The plank benches which encircled ‘the communal fireplace, were ideal for hours of sharing while relatives were traced. Kinfolk, starlight, campfire, the delightful “way of Maine,” Combined to make the campout one we’d surely enjoy again!


Sgt. Randy Kellock, who is stationed at Griffiss AFB in New York State, sent me a list of books, pamphlets, letters, and transcripts about or by a Kellock/Kalloch maintained by the U.S. Library of Congress as of July, 1980.  Some interesting excerpts from his lists

1. C.W. KELLOCK & CO., SHIPBUILDERSs Centennial History of Kellock, by John Dowler - about a ship brokers founded at Liverpool in 1820 and reorganized in 1865 under the above name.
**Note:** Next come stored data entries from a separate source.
-- ==== Sys2Proof/Machine/DenseFlow.lean ====
section
/-! DEFINITION. The dense tier at work (spec/09): what a bridge's completions, BR_DONE and failures do to media jobs, and what the
home then starts. -/

namespace Sys2Proof.Machine

open Sys2Proof

/-! ### Sector jobs -/

/-- RETRY_STEPS for a read: the value it began under (R303). -/
def retrySteps (s : State) (j : Nat) : Nat := alGetD s.dns.oldRetries j (coatFld s Reg.dnsCfg 0 0 4)

/-- A sense of a frame gave nothing good: the next sense is due, or, when RETRY_STEPS or REF_STEPS is reached, the place is given up (R291). -/
def sectorNext (s : State) (j tray eu stride sector tries : Nat) (why : ReadFor) : State :=
  let k := (tries + 2) / 2
  if tries < retrySteps s j ∧ k ≤ (dTrayOf s tray).refSteps then setJob s j (.sector tray eu stride sector (tries + 1) 0 0 [] why)
  else
    let s := dropJob s j
    if why = .primer then
      if sector < 15 then newJob s (.sector tray eu stride (sector + 1) 0 0 0 [] .primer) else primerRead s tray eu none
    else sectorUnread s tray eu stride sector why

/-- A frame that was fetched is not good; its page goes to the next frame. -/
def sectorBad (s : State) (j tray eu stride sector tries : Nat) (why : ReadFor) : State :=
  pageFree (sectorNext s j tray eu stride sector tries why) (jobClass s j) tray eu (sectorPlace (denseGeom s) stride sector).1 tries

/-- A sense that failed is no good to any frame that waited for it. -/
def senseFailed (s : State) (j tray eu stride sector tries : Nat) (why : ReadFor) : State :=
  let page := (sectorPlace (denseGeom s) stride sector).1
  let rec others (fuel : Nat) (s : State) : State :=
    match fuel, pageNext s tray eu page tries with
    | n + 1, some (i, st, k, w) => others n (sectorNext s i tray eu st k tries w)
    | _, _ => s
  sectorBad (others s.dns.jobs.length s) j tray eu stride sector tries why

/-- A frame was fetched whole: it is judged (R276, R290, R292). -/
def sectorFetched (s : State) (j tray eu stride sector tries : Nat) (raw : List Byte) (why : ReadFor) : State :=
  let pl := sectorPlace (denseGeom s) stride sector
  match judgeFrame raw pl.1 pl.2 (if why = .primer then none else some (euOf s tray eu).serial) with
  | .good data poison strength =>
    let s := pageFree (dropJob s j) (jobClass s j) tray eu pl.1 tries
    if why = .primer then primerRead s tray eu (some data)
    else
      let s := if 0 < tries ∨ coatFld s Reg.dnsGcCfg 0 22 6 < strength then dueRefresh s (unitAt s tray eu stride) else s
      deliverSector s tray eu stride sector data poison why
  | .missing => sectorBad (bump s Reg.dnsSyncErrLo 1) j tray eu stride sector tries why
  | .wrongPlace => sectorBad (dueRefresh (bump s Reg.dnsSyncErrLo 1) (unitAt s tray eu stride)) j tray eu stride sector tries why
  | .bad => sectorBad s j tray eu stride sector tries why

/-! ### Loads, programs, erases -/

/-- The bytes that a program or erase job loads into its page. -/
def jobPage (s : State) (m : Media) : List Byte :=
  match m with
  | .program _ _ _ t e page _ _ _ ent => pageBytes s t e page ent
  | .erase t e page _ _ _ =>
    let u := euOf s t e
    pageBytes s t e page { unit := none, data := (List.range 16).flatMap fun _ => primerBytes s t e u.serial u.count, serial := 0, temp := 0, kind := 4 }
  | _ => []

/-- The next BR_LOAD of a job, or its BR_PROGRAM once the page is loaded; R274 holds back programs of a tray that loses power. -/
def loadOrProgram (s : State) (j tray eu page loads : Nat) (bytes : List Byte) (mk : Nat → Nat → Media) : State :=
  if 4096 * loads < bytes.length then
    if (outWith s (.brLoad tray j)).isSome then s
    else brRequest s tray Op.brLoad eu page (4096 * loads) (slice bytes (4096 * loads) 4096) (.brLoad tray j)
  else if (dTrayOf s tray).halted then s
  else
    let s := brRequest s tray Op.brProgram eu page 0 [] (.brProgram tray j)
    setJob s j (mk 2 (tagOf s (.brProgram tray j)))

/-- Program and erase jobs go on with their loads; nothing is programmed into an erase unit that is being erased. -/
def kickLoads (s : State) : State :=
  s.dns.jobs.foldl (fun s (p : Nat × Media) =>
    match p.2 with
    | .program st sd m t e page loads 0 _ ent =>
      if s.dns.jobs.any (fun (q : Nat × Media) => match q.2 with | .erase t' e' _ _ _ _ => t' == t && e' == e | _ => false) then s
      else if slotRetired s t e sd then strideFailed (dropJob s p.1) st sd m ent
      else loadOrProgram s p.1 t e page loads (jobPage s p.2) fun ph tag => .program st sd m t e page loads ph tag ent
    | .erase t e page loads 1 _ => loadOrProgram s p.1 t e page loads (jobPage s p.2) fun ph tag => .erase t e page loads ph tag
    | _ => s) s

/-- A stride of a rebuilt member is written. -/
def rebuildStrideDone (s : State) (stripe : Nat) : State :=
  match stripeOf s stripe with
  | some x =>
    match x.rebuild with
    | some (m, t, e, done) =>
      let s := setStripe s stripe { x with rebuild := some (m, t, e, done + 1) }
      if x.rows ≤ done + 1 then rebuildMemberDone s stripe else s
    | none => s
  | none => s

/-- Whether a program job writes a rebuild's target. -/
def isRebuild (s : State) (stripe tray eu : Nat) : Bool :=
  ((stripeOf s stripe).bind Stripe.rebuild).any fun (r : Nat × Nat × Nat × Nat) => r.2.1 == tray && r.2.2.1 == eu

/-- A media command ended with RESULT 0 or 1 (R269, R288, R289, R299). -/
def mediaEnded (s : State) (j : Nat) (m : Media) (fail : Bool) : State :=
  match m with
  | .sector t e sd k tries 1 _ _ why =>
    if fail then senseFailed s j t e sd k tries why else fetchFrame s j t e sd k tries why
  | .program st sd mem t e page _ 2 _ ent =>
    if fail then
      let s := retireEu (dropJob s j) t e
      if isRebuild s st t e then
        match stripeOf s st with
        | some x => setStripe s st { x with rebuild := none }
        | none => s
      else updateMissing (strideFailed s st sd mem ent)
    else if (page + 1) % pagesPerStride (denseGeom s) ≠ 0 then setJob s j (.program st sd mem t e (page + 1) 0 0 0 ent)
    else if st = rootStripe then saveMedia (dropJob s j)
    else if isRebuild s st t e then rebuildStrideDone (bump (dropJob s j) Reg.dnsMediaWrLo 65536) st
    else strideDone (commitStride (dropJob s j) t e sd ent) st sd
  | .erase t e page _ ph _ =>
    if fail then erased (retireEu (dropJob s j) t e) t e
    else if ph = 0 then
      let s := setEu s t e fun u => { u with count := u.count + 1, erased := now s }
      if (dTrayOf s t).endurance ≤ (euOf s t e).count then erased (retireEu (dropJob s j) t e) t e
      else setJob s j (.erase t e 0 0 1 0)
    else if page + 1 < pagesPerStride (denseGeom s) then setJob s j (.erase t e (page + 1) 0 1 0)
    else saveMedia (erased (setEu (dropJob s j) t e fun u => { u with st := 1 }) t e)
  | _ => s

/-- The job and tray of a media command that waits for its BR_DONE: by tray, opcode and tag (R269). -/
def mediaJob (s : State) (tray opcode tag : Nat) : Option (Nat × Media) :=
  s.dns.jobs.find? fun (p : Nat × Media) =>
    match p.2 with
    | .sector t _ _ _ _ ph g _ _ => t == tray && opcode == Op.brSense && ph == 1 && g == tag
    | .program _ _ _ t _ _ _ ph g _ => t == tray && opcode == Op.brProgram && ph == 2 && g == tag
    | .erase t _ _ _ ph g => t == tray && g == tag && ((opcode == Op.brErase && ph == 0) || (opcode == Op.brProgram && ph == 2))
    | _ => false

/-- A BR_PROGRAM answered ERASE_STATE: the page slot is retired and logged, the fourth one retires the erase unit (R288, R289). -/
def programRefused (s : State) (j : Nat) : State :=
  match jobOf s j with
  | some (.program st sd mem t e page _ _ _ ent) =>
    let s := setEu (bump (dropJob s j) Reg.dnsEraseStateLo 1) t e fun u => { u with slots := addOnce u.slots sd }
    let s := raise s Reg.dnsEventStatus 3 1 t (det 1 t ++ det 3 e ++ det 2 page)
    let s := if 4 ≤ (euOf s t e).slots.length then updateMissing (retireEu s t e) else s
    if isRebuild s st t e then rebuildStrideDone s st else strideFailed s st sd mem ent
  | some (.erase t e page _ _ _) =>
    let s := bump (dropJob s j) Reg.dnsEraseStateLo 1
    erased (retireEu (raise s Reg.dnsEventStatus 3 1 t (det 1 t ++ det 3 e ++ det 2 page)) t e) t e
  | _ => s

/-! ### Identification -/

/-- What R271 asks of a BR_IDENT completion. -/
def identOk (b : List Byte) : Bool :=
  let euCount := beAt b 0 4
  let pages := beAt b 4 2
  let kind := beAt b 6 1
  let raw := beAt b 8 4
  let mib := pages * (if kind = 1 then 64 else 16) / 1024
  b.length == 32 && 0 < euCount && euCount ≤ 4194304 && kind ≤ 1 && (List.range 16).any (fun i => pages == 2 ^ i) && 32 ≤ mib &&
    mib ≤ 256 && beAt b 7 1 ≤ 15 && (if kind = 1 then 73984 else 18496) ≤ raw && raw ≤ 131072 && 1000 ≤ beAt b 12 4 &&
    64 ≤ beAt b 16 2 && 1024 ≤ beAt b 18 2 && beAt b 18 2 ≤ 16384

/-- A dense tray answered BR_IDENT: accepted, or refused where it breaks R271 or differs in geometry from the first (R266). A tray
that halted resumes, in its formatting too (R274, R300). What the media hold of its erase units is known from recovery (R302). -/
def trayIdentified (s : State) (tray : Nat) (b : List Byte) : State :=
  let g := denseGeom s
  let same := g.euCount == 0 || (g.pu64 == (beAt b 6 1 == 1) && g.pages == beAt b 4 2)
  if identOk b && same then
    let f := fun (t : DTray) =>
      { t with st := if t.st = 5 then 5 else 1, euCount := beAt b 0 4, pages := beAt b 4 2, pu64 := beAt b 6 1 == 1, refSteps := beAt b 7 1, rawPu := beAt b 8 4,
               endurance := beAt b 12 4, nbuf := beAt b 16 2, maxOut := beAt b 18 2, blankCheck := bit (beAt b 20 1) 0, halted := false }
    let s := setDTray s tray f
    let s := if (dTrayOf s tray).st = 5 then formatFrom s tray (dTrayOf s tray).formatAt else s
    denseConditions (((denseTrayEp s tray).map (sendWaiting s)).getD s)
  else raise (setDTray s tray fun t => { t with st := 3 }) Reg.dnsEventStatus 0 1 tray []

/-- BR_IDENT goes to every dense tray the coat lists that the home has not accepted (R302). -/
def identifyDense (s : State) : State :=
  (coat s).dense.trays.foldl (fun s t =>
    if (dTrayOf s t.index).st = 0 ∧ (outWith s (.brIdent t.index)).isNone then
      brRequest (setDTray s t.index fun x => x) t.index Op.brIdent 0 0 0 [] (.brIdent t.index)
    else s) s

/-! ### What the home starts next -/

/-- Gatherings, reconstructions and rebuilds whose parts are there go on. -/
def finishJobs (s : State) : State :=
  s.dns.jobs.foldl (fun s (p : Nat × Media) =>
    match jobOf s p.1 with
    | some (.recon st m sd k want parts lost why) =>
      if want.isEmpty ∨ 8 ≤ parts.length then reconEnded s p.1 st m sd k parts lost why else s
    | some (.gather u temp land reloc [] parts ovr lines) =>
      if land && parts.isEmpty then
        if s.pool.outs.any (fun o =>
          match o.purpose with
          | .landWrite j _ _ => j == p.1
          | _ => false) then s
        else releaseWaits (linesWritten (dropJob s p.1) lines) lines
      else if land && (freeLanding s).isSome then
        let s := gatherDone s p.1 u temp land reloc parts ovr lines
        setJob s p.1 (.gather u temp land reloc [] [] [] lines)
      else
        let s := if land then bump s Reg.poolCapSpillLo 1 else s
        gatherDone s p.1 u temp false reloc parts ovr lines
    | some (.rebuild st m sd [] parts) =>
      match (stripeOf s st).map fun x => (x.members[m]?, x.rebuild) with
      | some (some old, some (_, t, e, _)) =>
        let bytes := (List.range 16).flatMap fun k => padTo (alGetD parts k []) 4096 0
        let u := unitAt s old.1 old.2 sd
        let ser := (u.map fun x => (mapOf s x).serial).getD 0
        let kind := if m = 8 then 1 else if m = 9 then 2 else if u.isSome then 0 else if ((stripeOf s st).any fun x => x.stream == 4) then 3 else 5
        let poison := u.toList.flatMap fun x => (s.coh.poison.filter fun l => unitOfLine l == x).map fun l => l % 512
        programStride (dropJob s p.1) st sd m t e { unit := u, data := bytes, poison, serial := ser, kind,
                                                    temp := (u.map fun x => (mapOf s x).temp).getD 0 }
      | _ => dropJob s p.1
    | _ => s) s

/-- Whether the dense tier has nothing to do. -/
def denseIdle (s : State) : Bool := s.dns.jobs.isEmpty && !s.dns.rootDue && s.dns.rows.all fun (p : Nat × List RowEnt) => p.2.isEmpty

/-- One round of what the dense tier starts. -/
def denseRound (s : State) : State :=
  let s := finishJobs s
  let s := writeRoots ((List.range 5).foldl startRow s)
  kickLoads (startSectors s)

/-- The dense tier goes on as far as it can without an answer from its trays. -/
def densePump (fuel : Nat) (s : State) : State :=
  match fuel with
  | 0 => s
  | n + 1 => if denseIdle s then s else densePump n (denseRound s)

/-- A dense tray left service (R187, R294): its jobs end where they are, its members are missing. -/
def denseTrayDown (s : State) (tray st : Nat) : State :=
  let s := setDTray s tray fun t => { t with st }
  let s := { s with pool := { s.pool with outs := s.pool.outs.filter fun o => some o.target != denseTrayEp s tray } }
  let s := s.dns.jobs.foldl (fun s (p : Nat × Media) =>
    match p.2 with
    | .sector t e sd k _ _ _ _ why => if t = tray then sectorUnread (dropJob s p.1) t e sd k why else s
    | .program st sd m t e _ _ _ _ ent =>
      if t = tray then
        (if isRebuild s st t e then
          match stripeOf s st with
          | some x => setStripe (dropJob s p.1) st { x with rebuild := none }
          | none => dropJob s p.1
        else strideFailed (dropJob s p.1) st sd m ent)
      else s
    | .erase t _ _ _ _ _ => if t = tray then dropJob s p.1 else s
    | _ => s) s
  denseConditions (updateMissing s)

end Sys2Proof.Machine
end

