/-- A capacity tray failed: every read goes to another copy, the lines that only it held are poisoned (R172, R187). -/
def capTrayFailed (s : State) (tray ep : Nat) : State :=
  let lost := s.pool.outs.filter fun o => o.target == ep
  let alone := (capUnitsHeld s).filter fun u => goodCopies s u == [tray]
  let s := setCapTray s tray fun x => { x with st := 4 }
  let s := { s with pool := { s.pool with outs := s.pool.outs.filter fun o => o.target != ep } }
  alone.foldl poisonUnit (lost.foldl trayOutLost s)

/-! ### Mirror partners -/

/-- The partner could not give the data either: a line request ends with the status it had, other work goes on without (R190). -/
def mirrorMissed (s : State) (t : Tx) : State :=
  match t.work with
  | .req op _ =>
    if isLineOp op then outcome s t.id (t.mirrorRead.getD St.poisoned) []
    else setTx s t.id fun t => { t with stage := .ready, noMirror := true, mirrorRead := none }
  | _ => setTx s t.id fun t => { t with stage := .ready, noMirror := true, mirrorRead := none }

/-- A partner failed: its primaries enter SINGLE; writes that waited for it are complete at the primary only, reads keep the status
they had, resynchronisation stops (R187, R189). -/
def partnerFailed (s : State) (ep : Nat) : State :=
  let lost := s.pool.outs.filter fun o => o.target == ep
  let s := { s with pool := { s.pool with outs := s.pool.outs.filter fun o => o.target != ep } }
  let s := ((wins s).filter fun w => w.mirror && !w.secondary && w.partner == ep).foldl enterSingle s
  lost.foldl (fun s o =>
    match o.purpose with
    | .mirrorOp t win =>
      match txOf s t, winFor s t win with
      | some x, some w =>
        let s := setTx s t fun t => { t with degraded := true }
        if o.opcode = Op.mirrorFlush then s else (touches x).foldl (fun s g => markUnits s w g) s
      | _, _ => s
    | .mirrorRead t _ =>
      match txOf s t with
      | some x => mirrorMissed s x
      | none => s
    | .resyncWrite t _ => setTx s t fun t => { t with status := some St.notReady }
    | _ => s) s

/-- A partner's answer to a mirror opcode (R188, R189): NOT_MAPPED and ACCESS_DENIED break the mirror. -/
def mirrorAnswered (s : State) (o : OutReq) (tx win status : Nat) : State :=
  match winFor s tx win with
  | none => dropOut s o.target o.tag
  | some w =>
    if status = St.ok then dropOut s o.target o.tag
    else if status = St.notMapped ∨ status = St.accessDenied then
      let s := raise (dropOut s o.target o.tag) Reg.poolEventStatus 2 1 win []
      let s := enterSingle s w
      match txOf s tx with
      | some t =>
        let s := setTx s tx fun t => { t with degraded := true }
        (touches t).foldl (fun s g => if o.opcode = Op.mirrorFlush ∨ o.opcode = Op.mirrorRead then s else markUnits s w g) s
      | none => s
    else s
2. The full report of Richard Henry Dana’s argument for the defense in the case of Rev. Isaac Smith Kalloch.

3. PARSON WEEMS OF THE CHERRY TREE by Harold Kellock, about the life of George Washington’s first biographer.  There are several books on the list by Harold Kellock, who apparently lived around 1879.

If you want the full list, please send me a self-addressed AND STAMPED legal-sized envelope.  Enclose 30¢ and I will run off copies for you.  Many thanks to Randy for taking the tine to find this interesting information.

News About Hazel Hills

Our Secretary-Treasurer had a hip operation last October, but she has managed to keep Kalloch addresses straight.  As she writes me, “It’s no small job.” I agree.

She has clocked over 240 miles on her stationary bike, going 7 to 9 miles a day.  Great!

I want to acknowledge my debt to Hazel for her assistance always in keeping minutes straight as well as addresses.